◆ Exercise brief: Select every line below containing the word "State".

^^^^^^^^

/-! ### Twinned responses (R414, R415) -/

/-- One byte of CRC-64 with the polynomial of R414, most significant bit first, starting from 0 (log 78, PRESUMED). -/
def crc64Byte (c : Nat) (b : Byte) : Nat :=
  (List.range 8).foldl (fun c _ =>
    let d := c * 2 % 2 ^ 64
    if c / 2 ^ 63 = 1 then Nat.xor d 0x42F0E1EBA9EA3693 else d) (Nat.xor c (b.toNat * 2 ^ 56))

/-- The digest of a response (R414): STATUS, bits 13:12 of AUX and the payload. -/
def digestOf (p : Packet) : Nat :=
  (packLE [(1, p.status), (1, bits p.aux 12 2)] ++ p.payload).foldl crc64Byte 0

/-- A divergence record (R415): kind 0 mismatch, 1 two leads, 2 second missing; a twin counts it in the range's record (R401). -/
def divergence (t : Nat) (r : TagRec) (kind : Nat) (a : Packet) (da : Nat) (b : Option (Packet × Nat)) (s : State) : State :=
  let x : Packet × Nat := b.getD ({}, 0)
  let rec_ := packLE [(8, s.now), (8, r.pga), (8, packBits [(12, a.src), (12, x.1.src), (16, t), (2, kind)]), (8, da), (8, x.2), (1, a.status),
    (1, x.1.status), (2, bits a.aux 28 16), (2, bits x.1.aux 28 16), (2, 0)]
  let s := match homeAt s (pgaDpa r.pga) with
    | some (n, _) => if pgaCoord r.pga = hereAt s || pgaCoord r.pga = rMarPairPartner s then
        match twinOf s n with | some t => setTwin n { t with divergences := t.divergences + 1 } s | none => s else s
    | none => s
  raise 0x2C01 2 none rec_ (twnCount 5 1 { s with twn := { s.twn with lastDiv := rec_ } })

/-- The tag's operation is over: its last response is used and the tag freed (R360). -/
def closeTag (t : Nat) (s : State) : State := freeTagNow t s

/-- Keep a first response of a twinned request. -/
def keepFirst (t : Nat) (x : TwinRsp) (s : State) : State :=
  { s with mar := { s.mar with tags := tmod s.mar.tags t fun r => { r with twin := some x } } }

/-- A whole response of one twin has arrived (R414). A ROLE 0 response is no first and no second: one that came first is held until
`TWN_SECOND_TIMEOUT`, and gives way to a response of a twin; one that comes later is discarded. -/
def twinResponse (t : Nat) (r : TagRec) (p : Packet) (s : State) : State :=
  let role := bits p.aux 14 2
  let dg := digestOf p
  let strict := rTwnCompare s == 1
  let first := match r.twin with | some x => if bits x.pkt.aux 14 2 = 0 then none else some x | none => none
  match first with
  | none =>
    let x : TwinRsp := { pkt := p, digest := dg, due := s.now + usec (rTwnSecondTimeout s), windowDue := s.now + rTwnCompareWindow s }
    if role = 0 && r.twin.isSome then s
    else if role = 0 || strict then keepFirst t x s
    else keepFirst t { x with passed := true } (useResponse r p s)
  | some x =>
    let role1 := bits x.pkt.aux 14 2
    if role = 0 then s
    else
      let twoLeads := (role == 3 && role1 == 3) || bits p.aux 28 16 != bits x.pkt.aux 28 16
      let s := if twoLeads then divergence t r 1 x.pkt x.digest (some (p, dg)) s
        else if dg != x.digest then divergence t r 0 x.pkt x.digest (some (p, dg)) s else s
      let lead := if role1 = 1 || (role1 = 3 && role != 1) then x.pkt else p
      let out := if dg != x.digest && lead.opcode == 0x41 then { lead with status := 2 } else lead
      closeTag t (if x.passed then s else useResponse r out s)

/-- The payloads that one responder has sent, by index, if all have come. -/
def wholeFrom (r : TagRec) (src : Nat) : Option Bytes :=
  let mine := r.data.filter fun d => d.1 / 64 == src
  if mine.length < r.npk then none else some (mine.flatMap (·.2))

/-- Whether a DONE of a MANAGE operation carries a payload that R358 does not give it, or a reserved byte of it that is not 0 (R9). -/
def doneBad (r : TagRec) (p : Packet) : Bool :=
  match r.use with
  | .reserve _ _ | .windowBind _ | .migrateReserve _ =>
    !p.payload.isEmpty && (p.payload.length != 16 || leAt p.payload 2 6 != 0)
  | .unref | .revokeRecall _ _ | .rebind | .handover _ | .migrateRelease | .purge _ _ => !p.payload.isEmpty
  | _ => false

^^^^^^^^

◆ Finished exercise:
def divergence (t : Nat) (r : TagRec) (kind : Nat) (a : Packet) (da : Nat) (b : Option (Packet × Nat)) (s : State) : State :=
def closeTag (t : Nat) (s : State) : State := freeTagNow t s
def keepFirst (t : Nat) (x : TwinRsp) (s : State) : State :=
def twinResponse (t : Nat) (r : TagRec) (p : Packet) (s : State) : State :=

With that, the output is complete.